Ces autoroutes de l’information sont un moteur majeur de l’économie moderne et sont indispensables pour des choses comme les transactions financières quasi instantanées et les communications diplomatiques et militaires en temps réel .
Si tous ces câbles étaient soudainement coupés, seule une partie du trafic de communication américain pourrait être rétablie en utilisant chaque satellite en orbite.
L’ensemble du système est construit, détenu, exploité et entretenu par le secteur privé. En effet, environ 98 % de ces câbles sont installés par une poignée d’entreprises. En 2021, l’entreprise américaine SubCom , l’entreprise française Alcatel Submarine Networks et l’entreprise japonaise Nippon Electric Company détenaient collectivement 87 % des parts de marché . L’entreprise chinoise HMN Tech en détient 11 %.
Les géants de la technologie, dont Amazon, Google, Meta et Microsoft, possèdent ou louent désormais environ la moitié de la bande passante sous-marine mondiale, selon une analyse du groupe de recherche en télécommunications américain TeleGeography.

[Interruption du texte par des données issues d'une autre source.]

-- ==== Sys2Proof/Tests/Slice0.lean ====
section
/-! SUPPORT. Small checks of the model: what WellFormed refuses, and for each statement with hypotheses concrete terms that meet them
together, clause by clause. -/

namespace Sys2Proof.Machine

set_option Elab.async false

/-! ## Ill-formed commands -/

theorem test_ill_formed_unassigned : Instr.wellFormed (.unassignedEncoding 0 0x02000000#32) = false := by decide
theorem test_ill_formed_config_width : Instr.wellFormed (.configAccess (.core 0) 1 0 false .w64 0) = false := by decide

/-! ## Small states -/

/-- A part with its supplies and clocks. -/
def tp : Power := { Power.reset with clocks := true, pll := true, vaon := true, pwrgood := true }
/-- A started core at the reset vector, PL3 of the secure world. -/
def tk : Core := { Core.reset with started := true }
/-- That core at level `pl`, of the secure world or not. -/
def tkAt (pl : Nat) (sec : Bool) : Core := { tk with status := BitVec.ofNat 64 (pl + 4 * b2n sec) }
/-- The part with core 0 as given. -/
def ts (k : Core) : State := { State.reset with power := tp, cores := [(0, k)] }
/-- The hypotheses of `Ready`, as a check. -/
def readyB (s : State) (c : Nat) (i : Instr) : Bool :=
  s.active c && !preempted s c i && !waitBarred s c i && (checks s c i).2.isNone && !(fetched s c i).stalled

theorem ready_of {s : State} {c : Nat} {i : Instr} (h : readyB s c i = true) : Ready s c i := by
  simp only [readyB, Bool.and_eq_true, Bool.not_eq_true', Option.isNone_iff_eq_none] at h
  exact ⟨h.1.1.1.1, h.1.1.1.2, h.1.1.2, h.1.2, h.2⟩

/-! ## Queue, registers, integer instructions -/

theorem test_wit_IdleStepCountsTime : (ts tk).pending = [] ∧ (ts tk).power.vaon = true ∧ State.reset.pending = [] ∧ State.reset.power.vaon = false := by
  decide +kernel

theorem test_wit_IntegerInstructionsComplete :
    ∃ v, intOf (.addi 0 ⟨31, 2, 0x4000⟩) = some (0, 31, v) ∧ Ready (ts tk) 0 (.addi 0 ⟨31, 2, 0x4000⟩) :=
  ⟨_, rfl, ready_of (by decide +kernel)⟩

/-- A core with a dividend and a divisor at the ends of their ranges. -/
def tDiv (b : W64) : State := ts ((tk.wg 2 (BitVec.intMin 64)).wg 3 b)
theorem test_wit_DivisionCorners_zero : Ready (tDiv 0) 0 (.div 0 .rem ⟨1, 2, 3⟩) ∧
    ((fetched (tDiv 0) 0 (.div 0 .rem ⟨1, 2, 3⟩)).core 0).gr 3 = 0 := ⟨ready_of (by decide +kernel), by decide +kernel⟩
theorem test_wit_DivisionCorners_min : Ready (tDiv (-1)) 0 (.div 0 .div ⟨1, 2, 3⟩) ∧
    ((fetched (tDiv (-1)) 0 (.div 0 .div ⟨1, 2, 3⟩)).core 0).gr 2 = BitVec.intMin 64 ∧
    ((fetched (tDiv (-1)) 0 (.div 0 .div ⟨1, 2, 3⟩)).core 0).gr 3 = -1 := ⟨ready_of (by decide +kernel), by decide +kernel⟩
theorem test_wit_DivisionCorners_rem : Ready (tDiv (-1)) 0 (.div 0 .rem ⟨1, 2, 3⟩) := ready_of (by decide +kernel)

/-! ## Loads, stores, atomics -/

/-- A core whose g5 holds an address in the vault, with the line there in its L2, in state M. -/
def tMem (addr : W64) : State := ts { tk.wg 5 addr with l2 := [(0x380000004000, ⟨.m, ⟨0x1122, 0, 0, 0, 0⟩, true, false, false, 0, 0, false⟩)] }
/-- The load of `n` bytes that instruction `i` makes answers a value. -/
def loads (s : State) (i : Instr) (va : W64) (n : Nat) (acq : Bool) : Bool :=
  match load (if acq then drainThrough (fetched s 0 i) 0 (fun e => e.rel) else fetched s 0 i) 0 va .load n with
  | (w, .val _) => !w.stalled
  | _ => false
theorem test_wit_LoadsComplete : Ready (tMem 0xE00000010003F) 0 (.ldB 0 ⟨7, 5, 0⟩) ∧
    loads (tMem 0xE00000010003F) (.ldB 0 ⟨7, 5, 0⟩) 0xE00000010003F 1 false = true := ⟨ready_of (by decide +kernel), by decide +kernel⟩
theorem test_wit_LoadsComplete_acquire : Ready (tMem 0xE000000100038) 0 (.lda 0 .w64 ⟨7, 5, 0⟩) ∧
    (0xE000000100038 : W64).toNat % 8 = 0 ∧
    loads (tMem 0xE000000100038) (.lda 0 .w64 ⟨7, 5, 0⟩) 0xE000000100038 8 true = true := ⟨ready_of (by decide +kernel), by decide +kernel⟩

theorem test_wit_LoadHitsOwnCopy : (match translate (tMem 0) 0 0xE000000100038 .load true with
    | (u, .ok x) => (regionAt x.pa).memory && decide (x.mt = .wb) && x.pa % 64 == 56 && (u.core 0).sb.all (fun e => !e.overlaps x.pa 8) &&
        (match look (u.core 0).l2 (x.pa / 64) with
          | some y => y.c.one == 0 && y.c.two == 0 && y.oneD == 0 && y.twoD == 0 && !y.badI && y.c.poison == 0
          | none => false) && !tableLocked u
    | _ => false) = true := by decide +kernel

/-- A store of `n` bytes at `va` is accepted. -/
def stores (u : State) (va : W64) (n : Nat) (rel : Bool) : Bool :=
  match storeTo u 0 va .store n 0xFF rel with
  | (w, .done) => !w.stalled
  | _ => false
theorem test_wit_StoresComplete : Ready (tMem 0xE00000010003F) 0 (.stB 0 ⟨7, 5, 0⟩) ∧
    stores (fetched (tMem 0xE00000010003F) 0 (.stB 0 ⟨7, 5, 0⟩)) 0xE00000010003F 1 false = true := ⟨ready_of (by decide +kernel), by decide +kernel⟩
theorem test_wit_StoresComplete_release : Ready (tMem 0xE000000100038) 0 (.stl 0 .w64 ⟨7, 5, 0⟩) ∧
    stores (fetched (tMem 0xE000000100038) 0 (.stl 0 .w64 ⟨7, 5, 0⟩)) 0xE000000100038 8 true = true :=
  ⟨ready_of (by decide +kernel), by decide +kernel⟩
theorem test_wit_StoresComplete_buffer : (match storePart (tMem 0) 0 0xE000000100038 .store true with
    | (u, .ok x) => decide (x.mt ≠ .devS) && decide (regionAt x.pa = .vault) && decide ((u.core 0).sb.length < 128)
    | _ => false) = true := by decide +kernel
theorem test_wit_StoresComplete_pair : (match storePart (tMem 0) 0 0xE00000010003F .store false with
    | (u, .ok x) => match storePart u 0 0xE000000100040 .store false with
      | (w, .ok y) => decide (x.mt ≠ .devS) && decide (y.mt ≠ .devS) && decide (regionAt x.pa = .vault) && decide (regionAt y.pa = .vault) &&
          decide ((w.core 0).sb.length < 127)
      | _ => false
    | _ => false) = true := by decide +kernel
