-- ==== Sys2Proof/Machine/Dispatch.lean ====
section
/-!
DEFINITION. One arm for each instruction.
-/
namespace Sys2Proof.Machine

/-- The meaning of an instruction: one arm for each row of the opcode table. -/
def exec (i : Instr) (s : State) : Host.Outcome State Fault Refusal :=
  match i with
  | .clear => Sys2Proof.Machine.execClear s
  | .set index rgb => Sys2Proof.Machine.execSet index rgb s
  | .setxy x y rgb => Sys2Proof.Machine.execSetxy x y rgb s
  | .send => Sys2Proof.Machine.execSend s
  | .tokenRst => Sys2Proof.Machine.execTokenRst s
  | .tokenT0 => Sys2Proof.Machine.execTokenT0 s
  | .tokenT1 => Sys2Proof.Machine.execTokenT1 s

end Sys2Proof.Machine
end

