@[simp] theorem greenOf_packChannels (red green blue : Channel) : greenOf (packChannels red green blue) = green := by
  apply BitVec.eq_of_toNat_eq
  rw [greenOf, BitVec.extractLsb'_toNat, toNat_packChannels, Nat.shiftRight_eq_div_pow]
  omega

@[simp] theorem blueOf_packChannels (red green blue : Channel) : blueOf (packChannels red green blue) = blue :=
  BitVec.extractLsb'_append_eq_right

/-- Half of a channel is an index of the table (R82). -/
theorem half_channel_lt (c : Channel) : c.toNat / 2 < 128 := by
  omega

/-- The table's answer for a dimmed channel. -/
theorem cctLookup_dimdiv (t : CctTable) (c : Channel) :
    cctLookup t (dimdiv c) = t[c.toNat / 2]'(half_channel_lt c) := by
  have hidx : (dimdiv c).toNat = c.toNat / 2 := Nat.mod_eq_of_lt (half_channel_lt c)
  simp only [cctLookup, hidx]

/-- Settles O12: each channel read back, looked up at its half, and packed as a number. -/
theorem correctDimsLooksUpAndPermutes : Obligations.CorrectDimsLooksUpAndPermutes := by
  unfold Obligations.CorrectDimsLooksUpAndPermutes
  intro t red green blue
  refine ⟨half_channel_lt red, half_channel_lt green, half_channel_lt blue, ?_⟩
  rw [← packChannels, correct, toNat_packChannels]
  simp only [redOf_packChannels, greenOf_packChannels, blueOf_packChannels, cctLookup_dimdiv]

/-! ### The translator inside the buffer (R85, R86) -/

/-- Without `ALT` and in even rows the translator leaves the index alone. -/
theorem xlate_of_even_row {g : Geom} {i : Nat} (h : g.alt = false ∨ i / g.w % 2 = 0) : xlate g i = i := by
  rcases h with ha | hrow
  · exact xlate_of_not_alt ha i
  · simp [xlate, hrow, Nat.div_add_mod']

/-- With `ALT` it mirrors the column in odd rows. -/
theorem xlate_of_odd_row {g : Geom} {i : Nat} (ha : g.alt = true) (hrow : i / g.w % 2 = 1) :
    xlate g i = i / g.w * g.w + (g.w - 1 - i % g.w) := by
  simp [xlate, ha, hrow]

/-- An index is one the translator leaves alone, or one of an odd row of a serpentine. -/
theorem even_or_odd_row (g : Geom) (i : Nat) :
    (g.alt = false ∨ i / g.w % 2 = 0) ∨ (g.alt = true ∧ i / g.w % 2 = 1) := by
  cases g.alt <;> simp [Nat.mod_two_eq_zero_or_one]

/-- An odd row has a column. -/
theorem width_pos_of_odd_row {g : Geom} {i : Nat} (hrow : i / g.w % 2 = 1) : 0 < g.w := by
  refine Nat.pos_of_ne_zero fun h0 => ?_
  simp [h0] at hrow

/-- The translator keeps the row. -/
theorem xlate_div (g : Geom) (i : Nat) : xlate g i / g.w = i / g.w := by
  rcases even_or_odd_row g i with h | ⟨ha, hrow⟩
  · rw [xlate_of_even_row h]
  · have hw := width_pos_of_odd_row hrow
    have hcol : g.w - 1 - i % g.w < g.w := by omega
    rw [xlate_of_odd_row ha hrow, Nat.mul_comm, Nat.mul_add_div hw, Nat.div_eq_of_lt hcol, Nat.add_zero]

/-- In an odd row of a serpentine the column is mirrored. -/
theorem xlate_mod_of_odd_row {g : Geom} {i : Nat} (ha : g.alt = true) (hrow : i / g.w % 2 = 1) :
    xlate g i % g.w = g.w - 1 - i % g.w := by
  have hw := width_pos_of_odd_row hrow
  have hcol : g.w - 1 - i % g.w < g.w := by omega
  rw [xlate_of_odd_row ha hrow, Nat.mul_add_mod', Nat.mod_eq_of_lt hcol]

/-- The translator is its own inverse: mirroring a column twice gives it back. -/
theorem xlate_involutive (g : Geom) : Function.Involutive (xlate g) := by
  intro i
  rcases even_or_odd_row g i with h | ⟨ha, hrow⟩
  · rw [xlate_of_even_row h, xlate_of_even_row h]
  · have hcol : i % g.w < g.w := Nat.mod_lt _ (width_pos_of_odd_row hrow)
    calc xlate g (xlate g i)
        = i / g.w * g.w + (g.w - 1 - (g.w - 1 - i % g.w)) := by
          rw [xlate_of_odd_row ha (by rw [xlate_div]; exact hrow), xlate_div, xlate_mod_of_odd_row ha hrow]
      _ = i / g.w * g.w + i % g.w := by omega
      _ = i := Nat.div_add_mod' i g.w

/-- Settles O13: the translator's two cases, and what follows from its being its own inverse. -/
theorem translatorIsItsOwnInverse : Obligations.TranslatorIsItsOwnInverse := by
  unfold Obligations.TranslatorIsItsOwnInverse
  intro g i hi
  refine ⟨xlate_lt hi, xlate_div g i, xlate_involutive g i, fun j _ hj => (xlate_involutive g).injective hj,
    fun ha => xlate_of_even_row (.inl ha), xlate_of_odd_row, fun _ hrow => ?_⟩
  have hkeep : xlate g i = i := xlate_of_even_row (.inr hrow)
  exact ⟨hkeep.trans (Nat.div_add_mod' i g.w).symm, hkeep⟩

/-! ### The index `N` (R87) -/

/-- Settles O14: `N` is column 0 of the row `H`. -/
theorem translatorSendsTheBoundaryIndexOutside : Obligations.TranslatorSendsTheBoundaryIndexOutside := by
  unfold Obligations.TranslatorSendsTheBoundaryIndexOutside
  intro g hw _
  refine ⟨fun ha => xlate_of_not_alt ha g.n, fun ha heven => ?_, fun ha hodd => ?_, le_xlate_n g⟩
  · rw [xlate_n ha hw, if_neg (by omega), Nat.add_zero]
  · rw [xlate_n ha hw, if_pos hodd, Nat.add_sub_assoc hw]

/-! ### The coordinates (R84, R89) -/

/-- The slot of a column and a row. -/
theorem xlate_lin2d {g : Geom} {x : Nat} (hx : x < g.w) (y : Nat) :
    xlate g (lin2d g x y) =
      if g.alt = false ∨ y % 2 = 0 then y * g.w + x else y * g.w + (g.w - 1 - x) := by
  cases ha : g.alt with
  | false => simp [ha, lin2d]
  | true =>
    rw [lin2d, xlate_row_col ha hx]
    rcases Nat.mod_two_eq_zero_or_one y with hy | hy <;> simp [hy]

/-- Column `W` of a row is column 0 of the next. -/
theorem lin2d_width (g : Geom) (y : Nat) : lin2d g g.w y = lin2d g 0 (y + 1) := by
  rw [lin2d, lin2d, Nat.succ_mul, Nat.add_zero]

/-- Column 0 of the row `H` has the index `N`. -/
theorem lin2d_zero_height (g : Geom) : lin2d g 0 g.h = g.n := by
  rw [lin2d, Geom.n, Nat.add_zero, Nat.mul_comm]

/-- Settles O15: the slot of a column below `W`, and column `W` as column 0 of the next row. -/
theorem coordinatesReachTheirSlot : Obligations.CoordinatesReachTheirSlot := by
  unfold Obligations.CoordinatesReachTheirSlot
  intro g x y hw hh
  refine ⟨fun hx _ => xlate_lin2d hx y, ?_, ?_, ?_⟩
  · rintro rfl -
    rw [lin2d_width]
    refine ⟨rfl, ?_⟩
    simp only [xlate_lin2d hw, Nat.add_zero, Nat.sub_zero, Nat.add_sub_assoc hw]
  · rintro rfl rfl
    rw [lin2d_width, Nat.sub_add_cancel hh, lin2d_zero_height]
  · rintro rfl rfl
    exact lin2d_zero_height g

end Sys2Proof.Machine
end

section
/-!
PROOFS of the statements on 41_buffer_commands.md. SETXY is its own check before a SET of the row-major index, so both are read off
what SET does below, at and beyond `N`; a list of commands is followed one outcome at a time.
-/
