-- ==== Sys2Proof/Machine/Display.lean ====
section
/-! DEFINITION. DisplayRenderer's commands (spec/41_display_renderer.md). -/

namespace Sys2Proof.Machine

/-- `CLEAR` (R161). -/
def execClear (s : State) : Result := runCommand bodyClear endCommand s

/-- `SHOW_WORD text` (R162). -/
def execShowWord (text : Text) (s : State) : Result :=
  requireText text (runCommand (bodyShowWord text) endCommand s)

/-- `SHOW_PHRASE text` (R165). -/
def execShowPhrase (text : Text) (s : State) : Result :=
  requireText text (runCommand (bodyShowPhrase text) endCommand s)

/-- `SCROLL text` (R167). -/
def execScroll (text : Text) (s : State) : Result :=
  requireText text (runCommand (bodyScroll text) endCommand s)

/-- `SHOW_NUMBER n` (R168). -/
def execShowNumber (n : Word32) (s : State) : Result := runCommand (bodyShowNumber n) endCommand s

end Sys2Proof.Machine
end

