-- ==== Sys2Proof/Laws/Decode.lean ====
section
/-! SUPPORT. What the pieces of the decoder and the encoder give: string operands, byte order, the indicator byte, field
legality. -/

namespace Sys2Proof.Laws

/-- A terminated string is read back (30_encoding.md R113). -/
theorem splitText_append : ∀ {t : Text}, (∀ c ∈ t, c ≠ 0) → ∀ rest : List Byte, splitText (t ++ 0 :: rest) = some (t, rest)
  | [], _, rest => by simp [splitText]
  | c :: t, h, rest => by
    simp only [List.mem_cons, forall_eq_or_imp] at h
    simp only [List.cons_append, splitText, splitText_append h.2 rest, if_neg h.1, Option.map_some]

/-- A string operand is the bytes up to the first 0x00. -/
theorem splitText_some : ∀ {bs : List Byte} {t : Text} {rest : List Byte}, splitText bs = some (t, rest) →
    bs = t ++ 0 :: rest ∧ ∀ c ∈ t, c ≠ 0
  | [], _, _, h => by simp [splitText] at h
  | b :: bs, t, rest, h => by
    simp only [splitText] at h
    split at h
    · rename_i hb
      simp at h
      obtain ⟨rfl, rfl⟩ := h
      subst hb; simp
    · rename_i hb
      simp only [Option.map_eq_some_iff] at h
      obtain ⟨⟨t', r'⟩, h1, h2⟩ := h
      simp at h2
      obtain ⟨rfl, rfl⟩ := h2
      obtain ⟨h3, h4⟩ := splitText_some h1
      refine ⟨by rw [h3]; rfl, ?_⟩
      simp only [List.mem_cons, forall_eq_or_imp]
      exact ⟨hb, h4⟩

/-- Without a 0x00 there is no string operand. -/
theorem splitText_none : ∀ {t : Text}, (∀ c ∈ t, c ≠ 0) → splitText t = none
  | [], _ => rfl
  | c :: t, h => by
    simp only [List.mem_cons, forall_eq_or_imp] at h
    simp only [splitText, splitText_none h.2, if_neg h.1, Option.map_none]

theorem legal_iff {t : Text} : Text.legal t = true ↔ t.length ≤ 255 ∧ ∀ c ∈ t, c ≠ 0 := by
  simp [Text.legal, Config.maxStr]

theorem le16_eq (b0 b1 : Byte) : le16 b0 b1 = b1 ++ b0 := by
  refine BitVec.eq_of_getLsbD_eq fun i hi => ?_
  refine Eq.trans ?_ (BitVec.getLsbD_append (x := b1) (y := b0) (i := i)).symm
  simp only [le16]
  interval_cases i <;> simp

theorem le32_eq (b0 b1 b2 b3 : Byte) : le32 b0 b1 b2 b3 = b3 ++ b2 ++ b1 ++ b0 := by
  refine BitVec.eq_of_getLsbD_eq fun i hi => ?_
  refine Eq.trans ?_ (BitVec.getLsbD_append (x := b3 ++ b2 ++ b1) (y := b0) (i := i)).symm
  simp only [le32, BitVec.getLsbD_append]
  interval_cases i <;> simp

theorem le16_bytes (v : Word16) : le16 (v.setWidth 8) ((v >>> 8).setWidth 8) = v := by
  ext i hi
  simp only [le16]
  interval_cases i <;> simp

theorem le32_bytes (v : Word32) :
    le32 (v.setWidth 8) ((v >>> 8).setWidth 8) ((v >>> 16).setWidth 8) ((v >>> 24).setWidth 8) = v := by
  ext i hi
  simp only [le32]
  interval_cases i <;> simp

theorem bytes16_le16 (b0 b1 : Byte) : bytes16 (le16 b0 b1) = [b0, b1] := by
  simp only [bytes16, le16, List.cons.injEq, and_true]
  constructor <;> (ext i hi; interval_cases i <;> simp)

theorem bytes32_le32 (b0 b1 b2 b3 : Byte) : bytes32 (le32 b0 b1 b2 b3) = [b0, b1, b2, b3] := by
  simp only [bytes32, le32, List.cons.injEq, and_true]
  refine ⟨?_, ?_, ?_, ?_⟩ <;> (ext i hi; interval_cases i <;> simp)

/-- An FI operand byte with bits 7:2 zero is the byte of its two bits (30_encoding.md R111). -/
theorem indByte_bits {b : Byte} (h : b >>> 2 = 0) : indByte (b.getLsbD 0) (b.getLsbD 1) = b := by
  have h2 : ∀ j, 2 ≤ j → b.getLsbD j = false := fun j hj => by
    have := congrArg (fun x : Byte => x.getLsbD (j - 2)) h
    simpa [show 2 + (j - 2) = j by omega] using this
  simp only [indByte]
  ext i hi
  interval_cases i <;> simp_all [← BitVec.getLsbD_eq_getElem]

end Sys2Proof.Laws
end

Vulnérabilités et sabotage
Les caractéristiques mêmes qui rendent les câbles sous-marins efficaces les rendent également très vulnérables. Conçus pour être légers et performants, ils sont exposés à divers risques naturels, notamment les éruptions volcaniques sous-marines, les typhons et les inondations.
Mais l’activité humaine reste la principale cause de dommages aux câbles , qu’il s’agisse de frottements accidentels des ancres ou d’enchevêtrement involontaire avec les filets des chalutiers.
Aujourd’hui, les experts en sécurité craignent de plus en plus que les futures perturbations humaines puissent être intentionnelles, les nations lançant des attaques coordonnées sur des câbles sous-marins dans le cadre d’une stratégie de guerre hybride.
De telles attaques pourraient perturber non seulement les communications civiles, mais également les réseaux militaires essentiels.
Un adversaire pourrait, par exemple, priver les structures de commandement d’un pays de l’accès aux renseignements, aux données des capteurs et aux communications avec les forces déployées. Les conséquences s’étendent même à la dissuasion nucléaire : sans communication fiable, un État doté de l’arme nucléaire pourrait perdre la capacité de contrôler ou de surveiller ses armes stratégiques.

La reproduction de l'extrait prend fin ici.